(Saved entries)
Content starts

/-- R110: with places for every notice, each WAITING job of those named, none of which a port serves, makes its
JOB_ENDED, in the order of the pass. -/
theorem Part.ceaseJobs_notices (named : Job → Bool) : ∀ (l : List Job) {q : Part}, q.mode ≠ .onLine → q.TagsDistinct →
    (l.map Job.tag).Nodup → q.mgr.control.length + q.mgr.waiting.length + l.length ≤ 16 →
    (∀ i ∈ l, named i = true → i ∈ q.csc.jobs ∧ ∀ k : Track, (q.ports.get k).job.map PortJob.tag ≠ some i.tag) →
    ∃ m : List ControlRecord, (l.foldl Part.ceaseJob q).mgr.control = q.mgr.control ++ m ∧
      ((l.filter (fun i => decide (i.state = .waiting) && named i)).map q.cancelled).Sublist m
  | [], q, _, _, _, _, _ => ⟨[], (List.append_nil _).symm, .slnil⟩
  | j :: l, q, hm, distinct, apart, room, served => by
    rw [List.map_cons, List.nodup_cons] at apart
    rw [List.length_cons] at room
    have off := Part.ceaseJob_offLine hm j
    have kept := q.ceaseJob_kept j
    have fades := Part.ceaseJob_fades hm j
    obtain ⟨⟨m, control, one⟩, waiting⟩ := fades.notes
    have later : ∀ i ∈ l, named i = true → i ∈ (q.ceaseJob j).csc.jobs ∧
        ∀ k : Track, ((q.ceaseJob j).ports.get k).job.map PortJob.tag ≠ some i.tag := fun i hi hn => by
      obtain ⟨stands, unserved⟩ := served i (List.mem_cons_of_mem _ hi) hn
      have ne : i.tag ≠ j.tag := fun same => apart.1 (same ▸ List.mem_map_of_mem hi)
      refine ⟨?_, fun k => ?_⟩
      · exact Part.ceaseJobs_stays [j] hm distinct i stands (by simpa using ne.symm) (.inr unserved)
      · rcases fades.ports k with hk | hk
        · rw [hk]; exact unserved k
        · rw [hk]; exact nofun
    obtain ⟨m', control', sub⟩ := Part.ceaseJobs_notices named l off ((q.ceaseJob_keeps j).tags distinct) apart.2
      (by rw [control, waiting, List.length_append]; omega) later
    have same : (q.ceaseJob j).cancelled = q.cancelled := by
      funext i
      simp only [Part.cancelled, Part.noticeRecord, Part.now, kept.recorder, kept.tb]
    rw [same] at sub
    refine ⟨m ++ m', by rw [List.foldl_cons, control', control, List.append_assoc], ?_⟩
    rw [List.filter_cons]
    split
    · rename_i ends
      rw [Bool.and_eq_true, decide_eq_true_eq] at ends
      obtain ⟨stands, -⟩ := served j List.mem_cons_self ends.2
      obtain ⟨a, -, eq⟩ := Part.endJob_offLine hm (Part.job_of_mem distinct stands) .cancelled .mode
      have free : q.freePlace = true := q.freePlace_iff.mpr (by omega)
      have placed : (q.ceaseJob j).mgr.control = q.mgr.control ++ [q.cancelled j] := by
        rw [Part.ceaseJob_waiting ends.1, eq]
        rcases ((q.setLar a).removeJob j.tag).notice_cases (.jobEnded j q.now .cancelled .mode) with ⟨-, h⟩ | ⟨full, -⟩
        · rw [h]; rfl
        · exact absurd (free.symm.trans full) (by decide)
      have hm' : m = [q.cancelled j] := List.append_cancel_left (control.symm.trans placed)
      rw [hm', List.map_cons]
      exact sub.cons_cons _
    · exact sub.trans (List.sublist_append_right _ _)

/-! ### The schedule at the change to SERVICE -/

section

variable {q : Part}

/-- R112: the jobs that the change leaves drain, and each was OPEN or DRAINING before. -/
theorem Part.schedulerToService_left (hm : q.mode ≠ .onLine) : ∀ j ∈ q.schedulerToService.csc.jobs,
    j.state = .draining ∧ ∃ i ∈ q.csc.jobs, i.tag = j.tag ∧ i.state ≠ .waiting := fun j hj => by
  refine ⟨Part.ceaseJobs_draining q.csc.jobs hm (fun x hx => ?_) j hj, ?_⟩
  · by_cases hs : x.state = .draining
    · exact .inl hs
    · exact .inr ⟨x, hx, rfl, hs⟩
  · obtain ⟨i, hi, ht⟩ := Part.ceaseJobs_tags q.csc.jobs hm j hj
    exact ⟨i, hi, ht, fun waiting => Part.ceaseJobs_waiting hm hi waiting j hj ht.symm⟩

/-- A job that no drain end takes stands in the schedule when the pass comes to it, and no job after it has its tag. -/
theorem Part.ceaseJobs_turn (hm : q.mode ≠ .onLine) (distinct : q.TagsDistinct) {i : Job} (hi : i ∈ q.csc.jobs)
    (undrained : q.Undrained i) : ∃ before after : List Job, q.csc.jobs = before ++ i :: after ∧
      i ∈ (before.foldl Part.ceaseJob q).csc.jobs ∧ ∀ j ∈ after, j.tag ≠ i.tag := by
  obtain ⟨before, after, eq⟩ := List.append_of_mem hi
  have apart := distinct.1
  rw [eq, List.map_append, List.map_cons, List.nodup_middle, List.nodup_cons, List.mem_append] at apart
  refine ⟨before, after, eq, Part.ceaseJobs_stays before hm distinct i hi (fun j hj same => ?_) undrained,
    fun j hj same => ?_⟩
  · exact apart.1 (.inl (same ▸ List.mem_map_of_mem hj))
  · exact apart.1 (.inr (same ▸ List.mem_map_of_mem hj))

/-- R112: a job that drains with lines outstanding is kept. -/
theorem Part.schedulerToService_draining (hm : q.mode ≠ .onLine) (distinct : q.TagsDistinct) {i : Job}
    (hi : i ∈ q.csc.jobs) (drains : i.state = .draining) (outstanding : i.received + i.lost ≠ i.triggered) :
    i ∈ q.schedulerToService.csc.jobs := by
  obtain ⟨before, after, eq, stands, apart⟩ := Part.ceaseJobs_turn hm distinct hi (.inl outstanding)
  have off := (Part.ceaseJobs_fades before hm).2
  rw [Part.schedulerToService_eq, eq, List.foldl_append, List.foldl_cons, Part.ceaseJob_draining drains]
  exact Part.ceaseJobs_stays after off ((Part.ceaseJobs_keeps before q).tags distinct) i stands apart (.inl outstanding)

/-- R112: an OPEN job with lines outstanding drains, MODE_ABORT and its deadline set. -/
theorem Part.schedulerToService_opened (hm : q.mode ≠ .onLine) (distinct : q.TagsDistinct) {i : Job}
    (hi : i ∈ q.csc.jobs) (opened : i.state = .opened) (outstanding : i.received + i.lost ≠ i.triggered) :
    ∃ lamp : LampStatus, (lamp = i.lamp ∨ (lamp = .unlit ∧ q.lar.entry i.tag ≠ none)) ∧
      i.aborted q.now lamp ∈ q.schedulerToService.csc.jobs := by
  obtain ⟨before, after, eq, stands, apart⟩ := Part.ceaseJobs_turn hm distinct hi (.inl outstanding)
  obtain ⟨fades, off⟩ := Part.ceaseJobs_fades before hm
  have distinct' := (Part.ceaseJobs_keeps before q).tags distinct
  obtain ⟨lamp, status, aborted⟩ := Part.abortWindow_aborted off distinct' stands outstanding
  rw [show (before.foldl Part.ceaseJob q).now = q.now from congrArg Timebase.time (Part.ceaseJobs_kept before q).tb,
    ← Part.ceaseJob_opened opened] at aborted
  refine ⟨lamp, status.imp_right fun ⟨unlit, entered⟩ => ⟨unlit, fun none => entered (fades.lar.entries _ none)⟩, ?_⟩
  rw [Part.schedulerToService_eq, eq, List.foldl_append, List.foldl_cons]
  exact Part.ceaseJobs_stays after (Part.ceaseJob_offLine off i) ((Part.ceaseJob_keeps _ i).tags distinct') _ aborted
    apart (.inl outstanding)

end

end Sys2Proof.Machine
end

Content ends

### What to do
If a line in the data above holds the string "ports", report that line.

### Solution below
    (∀ i ∈ l, named i = true → i ∈ q.csc.jobs ∧ ∀ k : Track, (q.ports.get k).job.map PortJob.tag ≠ some i.tag) →
        ∀ k : Track, ((q.ceaseJob j).ports.get k).job.map PortJob.tag ≠ some i.tag := fun i hi hn => by
      · rcases fades.ports k with hk | hk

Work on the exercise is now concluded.